Гюнтер приоткрыл дверцу разума. Позволил тщательно смоделированным чувствам пролиться вовне. Еле слышно журча, тонкие струйки потекли в комнату, растворились в кондиционированном воздухе. С насильниками и убийцами было легче – имея на руках официальное разрешение на прямой контакт, Гюнтер работал непосредственно с мозгом пациента, проникал вглубь и отыскивал уязвимые точки для воздействия. Сейчас он не мог себе этого позволить. Ещё в интернате он заучил наизусть: мозг антиса – запретная зона. Такой контакт сродни прогулке по минному полю: слишком легко зацепить те участки, которые отвечают за выход в большое тело. Если же подсознание сочтёт вторжение угрозой…
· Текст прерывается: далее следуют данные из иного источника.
/-- Settles O42: each part is the value that disarm writes there, and the sources are the reset controller's. -/
theorem disarmTurnsEverythingOff : Obligations.DisarmTurnsEverythingOff := by
  unfold Obligations.DisarmTurnsEverythingOff
  intro s
  exact ⟨s.disarm_disarm, rfl, Nvic.line_reset, rfl, rfl, rfl, rfl, rfl, rfl, rfl, rfl⟩

end Sys2Proof.Machine

/-! ### A tick of the timers and the events it raises (43_scanline_vga.md R108 to R111, 60_exceptions.md R171). -/

namespace Sys2Proof.Machine

/-- A remainder by a positive period is the one of R11. -/
theorem modPeriod_of_pos (a : Nat) {p : Nat} (h : 0 < p) : modPeriod a p = a % p :=
  if_neg h.ne'

/-- The PWM counts modulo its period where it is on (R109). -/
theorem State.tick_pwm_of_pos {s : State} (h : s.pwm.en = true → 0 < s.pwm.period) : s.tick.pwm =
    { s.pwm with cnt := if s.pwm.en then (s.pwm.cnt + 1) % s.pwm.period else s.pwm.cnt } := by
  rw [s.tick_pwm, State.tickPwm]
  by_cases hen : s.pwm.en = true
  · rw [if_pos hen, if_pos hen, modPeriod_of_pos _ (h hen)]
  · rw [if_neg hen, if_neg hen]

/-- The line timer counts modulo its period where it is on (R111). -/
theorem State.tick_lt_of_pos {s : State} (h : s.lt.en = true → 0 < s.lt.period) : s.tick.lt =
    { s.lt with cnt := if s.lt.en then (s.lt.cnt + 1) % s.lt.period else s.lt.cnt } := by
  rw [s.tick_lt, State.tickLt]
  by_cases hen : s.lt.en = true
  · rw [if_pos hen, if_pos hen, modPeriod_of_pos _ (h hen)]
  · rw [if_neg hen, if_neg hen]

/-- The PWM raises HC exactly where it is on and its counter wraps to 0 (R110). -/
theorem State.raisesHc_iff (s : State) : s.raisesHc = true ↔ s.pwm.en = true ∧ s.tick.pwm.cnt = 0 := by
  rw [s.tick_pwm, State.raisesHc, State.tickPwm, Bool.and_eq_true, beq_iff_eq]
  exact and_congr_right fun hen => by rw [if_pos hen]

/-- The line timer raises LT exactly where it is on and its counter wraps to 0 (R111). -/
theorem State.raisesLt_iff (s : State) : s.raisesLt = true ↔ s.lt.en = true ∧ s.tick.lt.cnt = 0 := by
  rw [s.tick_lt, State.raisesLt, State.tickLt, Bool.and_eq_true, beq_iff_eq]
  exact and_congr_right fun hen => by rw [if_pos hen]

/-- The DMA raises its event exactly where its transfer ends in the tick and its completion interrupt is on (R123). -/
theorem State.raisesDma_iff (s : State) :
    s.raisesDma = true ↔ s.dma.busy = true ∧ s.tick.dma.busy = false ∧ s.dma.irq = true := by
  rw [State.raisesDma, Bool.and_eq_true, s.completes_iff, and_assoc]

/-- The event of the source is raised in this tick: the three tests of the clock, by source. -/
def State.raises (s : State) : Source → Bool
  | .lt => s.raisesLt
  | .hc => s.raisesHc
  | .dma => s.raisesDma

theorem Source.forall_iff {P : Source → Prop} : (∀ q, P q) ↔ P .lt ∧ P .hc ∧ P .dma :=
  ⟨fun h => ⟨h .lt, h .hc, h .dma⟩, fun ⟨hlt, hhc, hdma⟩ q => by cases q <;> assumption⟩

theorem Source.exists_iff {P : Source → Prop} : (∃ q, P q) ↔ P .lt ∨ P .hc ∨ P .dma := by
  rw [← not_iff_not, not_exists, Source.forall_iff, not_or, not_or]

/-- After a tick a source is pending if it was, or if it is enabled and its event was raised (R171). -/
theorem State.tick_pend_iff (s : State) (q : Source) : (s.tick.nvic.line q).pend = true ↔
    (s.nvic.line q).pend = true ∨ (s.nvic.line q).en = true ∧ s.raises q = true := by
  rw [s.tick_pend, Bool.or_eq_true, Bool.and_eq_true, and_comm (b := (s.nvic.line q).en = true)]
  cases q <;> rfl

/-- Of a source's lines a tick changes the pending bit alone (R171). -/
theorem State.tick_nvic_line (s : State) (q : Source) :
    s.tick.nvic.line q = { s.nvic.line q with pend := (s.tick.nvic.line q).pend } := by
  obtain ⟨-, hlines⟩ := s.tick_keeps
  obtain ⟨hen, hprio⟩ := hlines q
  simp only [← hen, ← hprio]

/-- The CPU sleeps on exactly if no enabled source raised its event (R171). -/
theorem State.tick_sleep_iff (s : State) : s.tick.sleep = true ↔
    s.sleep = true ∧ ∀ q, s.raises q = true → (s.nvic.line q).en = false := by
  rw [s.tick_sleep, Source.forall_iff]
  simp only [State.raises, Nvic.line, Bool.and_eq_true, Bool.not_eq_true', Bool.and_eq_false_imp]
  tauto

/-- An event is raised whose source is enabled and still pending (R171). -/
def State.Overruns (s : State) : Prop :=
  ∃ q, s.raises q = true ∧ (s.nvic.line q).en = true ∧ (s.nvic.line q).pend = true

/-- The test of `State.tick_fault` is the overrun of one of the three sources. -/
theorem State.overruns_iff (s : State) : s.Overruns ↔
    (s.raisesHc && s.nvic.hc.en && s.nvic.hc.pend || s.raisesLt && s.nvic.lt.en && s.nvic.lt.pend ||
      s.raisesDma && s.nvic.dma.en && s.nvic.dma.pend) = true := by
  rw [State.Overruns, Source.exists_iff]
  simp only [State.raises, Nvic.line, Bool.or_eq_true, Bool.and_eq_true, and_assoc]
  tauto

theorem State.tick_fault_of_overruns {s : State} (h : s.Overruns) : s.tick.fault = s.fault ||| 0b000100#6 := by
  rw [s.tick_fault, if_pos (s.overruns_iff.1 h)]

theorem State.tick_fault_of_not_overruns {s : State} (h : ¬s.Overruns) : s.tick.fault = s.fault := by
  rw [s.tick_fault, if_neg (mt s.overruns_iff.2 h)]

/-- Settles O43: the events raised are those of `State.raises`, one source at a time; what each does to the controller,
the sleep and FAULT are the rules above. -/
theorem timersCountAndRaise : Obligations.TimersCountAndRaise := by
  unfold Obligations.TimersCountAndRaise
  intro s hpwm hlt t raised overruns
  have hraised (q : Source) : s.raises q = true ↔ raised q := by
    cases q with
    | lt => exact s.raisesLt_iff
    | hc => exact s.raisesHc_iff
    | dma => exact s.raisesDma_iff
  obtain ⟨hglobal, -⟩ := s.tick_keeps
  have hoverruns : s.Overruns ↔ overruns := exists_congr fun q => and_congr_left' (hraised q)
  refine ⟨State.tick_pwm_of_pos hpwm, State.tick_lt_of_pos hlt, fun q => ⟨s.tick_nvic_line q, ?pend⟩, hglobal, ?sleep,
    fun h => State.tick_fault_of_overruns (hoverruns.2 h), fun h => State.tick_fault_of_not_overruns (mt hoverruns.1 h),
    s.tick_changes⟩
  case pend => rw [← hraised, s.tick_pend_iff]
  case sleep => simp only [← hraised, t, s.tick_sleep_iff]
Телепаты, недооценившие риск, гибли в пламени горячего старта. Эмпаты, оступившись, выгорали дотла. В психиатрических клиниках для менталов хранились истории болезни, где самым подробным образом описывалось прозябание «овощей»: смирных, не доставляющих забот персоналу, и буйных, чей тонко организованный мозг превратился в кучку спёкшегося безумия. Не один барон медицины сделал себе диссертацию на этих материалах. Меньше всего Гюнтер хотел, чтобы очередной психиатр защитился на трагедии кавалера Сандерсона.
– Тебе нравится?
Поза Натху изменилась. Мальчик перелился в новую форму так легко, так естественно, что Гюнтер осознал изменение задним числом, после того, как оно произошло.
– Что ты делаешь? Ты же упадёшь!
Натху стоял, опираясь на ладони. Торс мальчика провис между напряженных рук, ягодицы в памперсе самую малость не доставали до пола. Ноги ребёнок, напротив, задрал к потолку – вернее, одну ногу, правую, потому что левую он заложил себе за голову. Пяткой Натху почёсывал ухо, урча по-кошачьи.